The HOPE project focuses on overweight and obesity as one of the main determinants
of loss of healthy life years and of health disparities in Europe. In particular, it focuses on
expanding understanding of the key lifestyle factors nutrition and physical activity,
which are the major proximal determinants of overweight and obesity. It aims at identifying
(I) socio-economic and environmental determinants of these behaviours; and (II)
effective intervention settings and approaches to address these determinants aiming at
obesity prevention and reductions in inequalities in obesity-related health risks.

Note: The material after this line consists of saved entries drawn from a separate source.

/-- The index of the packet taken, which no packet taken before a reset of the queue has. -/
def State.index (s : State) (q : Nat) : Nat := (s.eng q).era * 2 ^ 64 + s.qcbField q 0x80 8
/-- Accepted, and not yet complete (R53). -/
def State.accepted (s : State) (q : Nat) : State :=
  let i := s.index q
  let s1 := s.queueNext q
  s1.setEng q { s1.eng q with open_ := (s1.eng q).open_ ++ [i] }
/-- Accepted and complete: COMPL resolved or failed. -/
def State.settled (s : State) (q : Nat) (w : List Word) (failed : Bool) (v : Nat) : State :=
  State.work (s.queueNext q, [.resolve (pchk w) (compl w) failed v])
/-- A PART packet whose OP is no row of R60. -/
def partUnknown (w : List Word) : Bool := pkType w = 8 && (pay w 0 1 = 0 || 12 ≤ pay w 0 1)
/-- R49 to R52: the packet at RIDX, once its header is valid. An operation that R60 does not have fails COMPL (R60). -/
def State.queueTake (s : State) (q : Nat) : State :=
  if s.qstate q != 1 || (s.eng q).taken.isSome || 4096 ≤ q then s
  else
    let i := s.qcbField q 0x80 8
    match s.ringRead q i with
    | .error (.fault e) => s.queueFault q e.cause.toNat 0
    | .error _ => s
    | .ok (s1, b) =>
      let w := (List.range 8).map fun n => word (slice b (8 * n) 8)
      if b2n (bit (pk w 0 8) 39) != (i / 2 ^ s.qcbField q 0x10 1 + 1) % 2 then s
      else match s1.packetFault q i w with
        | some c => s1.queueFault q c (pkTs w)
        | none => if partUnknown w then s1.settled q w true 0x5E else s1.setEng q { s1.eng q with taken := some w }
def execQueueTake (q : Nat) (s : State) : Host.Outcome State Fault Refusal := .next (s.queueTake q)

/-- A taken packet of a type, when its queue runs. -/
def State.packet (s : State) (q : Nat) (p : List Word → Bool) (f : List Word → State) : Host.Outcome State Fault Refusal :=
  .next (match (s.eng q).taken with
    | some w => if s.qstate q = 1 && p w then f w else s
    | none => s)
/-! LAUNCH (R54, R91). -/

/-- What a LAUNCH creates its root as. -/
def launchSpawner (w : List Word) (cl id : Nat) : Spawner :=
  let tsv := bit (pk w 0 8) 48
  { part := pchk w, die := cl / 12, core := cl * 12, ptb := word (pay w 8 8), stamp := if tsv then pkTs w else 0, launch := some id,
    gang := pay w 16 2 != 0xFFFF, root := true, prio := pay w 18 1 % 8, group := pay w 16 2, late := !tsv }
/-- The root is created from its descriptor, after the checks of R77 and R91 in their order, and the group table as this LAUNCH
finds it is the partition's from now on; COMPL fails with what forbids it. `none` while no record is free or a page moves. -/
def State.launchRoot (s : State) (q : Nat) (w : List Word) : State × Except Exc (Option (State × Nat)) :=
  let p := pchk w
  let root := word (pay w 0 8)
  let lo := pay w 20 1
  let hi := pay w 21 1
  if 8 ≤ p || pay w 19 1 != p || pay w 8 8 % 8 != 0 || (lo != 0xFF && (96 < lo || hi < lo || 96 < hi)) then (s, .error (exc 0x5E))
  else match (s.clustersOf p).head? with
    | none => (s, .error (exc 0x5E))
    | some cl =>
      if root.toNat % 256 != 0 then (s, .error (exc 0x22 root.toNat))
      else if s.objsMoving p then (s, .ok none)
      else match s.gvRead p root 256 true with
        | .error .moving => (s, .ok none)
        | .error t => (s, .error t.exc)
        | .ok (s0, b) =>
          if s0.gvPoisoned p root 256 then (s0, .error (exc 0x5B root.toNat))
          else
            let id := s0.nextId
            let from_ := launchSpawner w cl id
            let s1 := s0.descLook { from_ with group := 0xFFFF } root b
            let lim : Nat × Nat := if lo != 0xFF then (lo, hi) else match s1.findObj p fun o => o.text.toNat = slice b 0 8 with
              | some o => (if o.spmin = 0xFF then 16 else o.spmin, if o.spmax = 0xFF then 96 else o.spmax)
              | none => (16, 96)
            let l : Launch := ⟨cl / 12, p, compl w, q, s.index q, 0, none, lim.1, lim.2⟩
            (s1, match s1.groupTable p with
            | .error e => .error ((s1.descFault { from_ with group := 0xFFFF } root b).getD e)
            | .ok g =>
              let s2 := { s1.setPart p { s1.part p with groups := g } with
                launches := SMap.put s1.launches id l, nextId := id + 1 }
              match s2.create from_ root b with
              | .fail e => .error e
              | .wait _ => .ok none
              | .ok s3 t work => .ok (some (State.work (s3, work), t)))
/-- The record of a root of a generation, which R81 may have transferred. -/
def State.rootNow (s : State) (t : Nat) (g : BitVec 16) : Option Nat :=
  s.recordNamed (word (t / 65536 * 2 ^ 32 + g.toNat * 2 ^ 16 + t % 65536))
/-- A root, or its gang, waits for its inputs and edges, or its entry still waits outside the Pithead (R84). -/
def State.outside (s : State) (t : Nat) (g : BitVec 16) : Bool :=
  (s.rootNow t g).any fun u => (s.task u).st = .waiting || s.pithead.any fun e => !e.inside && (s.entTasks e.ent).contains u
/-- R54: a LAUNCH is accepted when its root enters the Pithead. -/
def State.launchPacket (s : State) (q : Nat) (w : List Word) : State :=
  let enter (s : State) (t : Nat) (g : BitVec 16) : State := if s.outside t g then s else s.queueNext q
  match (s.eng q).root with
  | some (t, g) => enter s t g
  | none => match s.launchRoot q w with
    | (s1, .error e) => s1.settled q w true e.cause.toNat
    | (_, .ok none) => s
    | (_, .ok (some (s1, t))) =>
      let g := (s1.task t).gen
      enter (s1.setEng q { s1.eng q with root := some (t, g), open_ := (s1.eng q).open_ ++ [s.index q] }) t g
/-- A LAUNCH whose root waits goes on also when its queue is disabled meanwhile (R47, log entry 28). -/
def execLaunch (q : Nat) (s : State) : Host.Outcome State Fault Refusal :=
  match (s.eng q).root, (s.eng q).taken with
  | some _, some w => .next (if s.qstate q = 0 then s.launchPacket q w else match s.packet q (pkType · = 1) (s.launchPacket q) with
    | .next s1 => s1
    | _ => s)
  | _, _ => s.packet q (pkType · = 1) (s.launchPacket q)

/-! COPY (R55). -/

/-- The job runs on the first core of the partition's lowest cluster (log entry 28). -/
def State.copyPacket (s : State) (q : Nat) (w : List Word) : State :=
  let p := pchk w
  let n := pay w 16 8
  match (s.clustersOf p).head? with
  | none => s.settled q w true 0x5E
  | some cl =>
    if 8 ≤ p || n = 0 || 2 ^ 40 < n then s.settled q w true 0x5E
    else if 8 ≤ (s.jobsOn (cl * 12)).length then s
    else
      let j : Job := { Job.empty with
        core := cl * 12, part := p, op := .copy, d := .gv (word (pay w 0 8)), a := .gv (word (pay w 8 8)), len := n,
        fut := if compl w = 0 then none else some (compl w), qn := q, img := s.index q,
        stamp := if bit (pk w 0 8) 48 then pkTs w else 0 }
      match s.accept j with
      | .error _ => s
      | .ok s1 => s1.accepted q
def execCopy (q : Nat) (s : State) : Host.Outcome State Fault Refusal := s.packet q (pkType · = 2) (s.copyPacket q)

The overall objective of the present proposal is to improve the understanding of
determinants and interventions for obesity prevention in key age groups across Europe in
order to inform obesity prevention policy. HOPE focuses on obesity prevention, since treatment of obesity is largely ineffective. Specific objectives are:
- To create a network of networks of overweight and obesity research across EU Member
- To improve the understanding of overweight, obesity, nutrition and physical activity,
which may contribute to obesity prevention across Member States in infants, adolescents
- To improve understanding of environmental determinants by assessing the impact of
both macro-policy and micro-level environmental factors at the family, school, workplace
and national policy level on obesity and obesity-preventive nutrition and physical activity
behaviours across Member States;
- To improve understanding of overweight and obesity-related health inequalities and their
determinants across Member States;
- To provide systematic reviews and inventories of evidence-based obesity prevention,
interventions and policies in and across Member States, with an emphasis on schools
and workplaces, taking into account the effectiveness and barriers for successful
- To develop scenarios of the future burden of disease of overweight and obesity, and to
forecast the impact of full implementation of best-practice policies and interventions in
European child, adolescent and adult populations.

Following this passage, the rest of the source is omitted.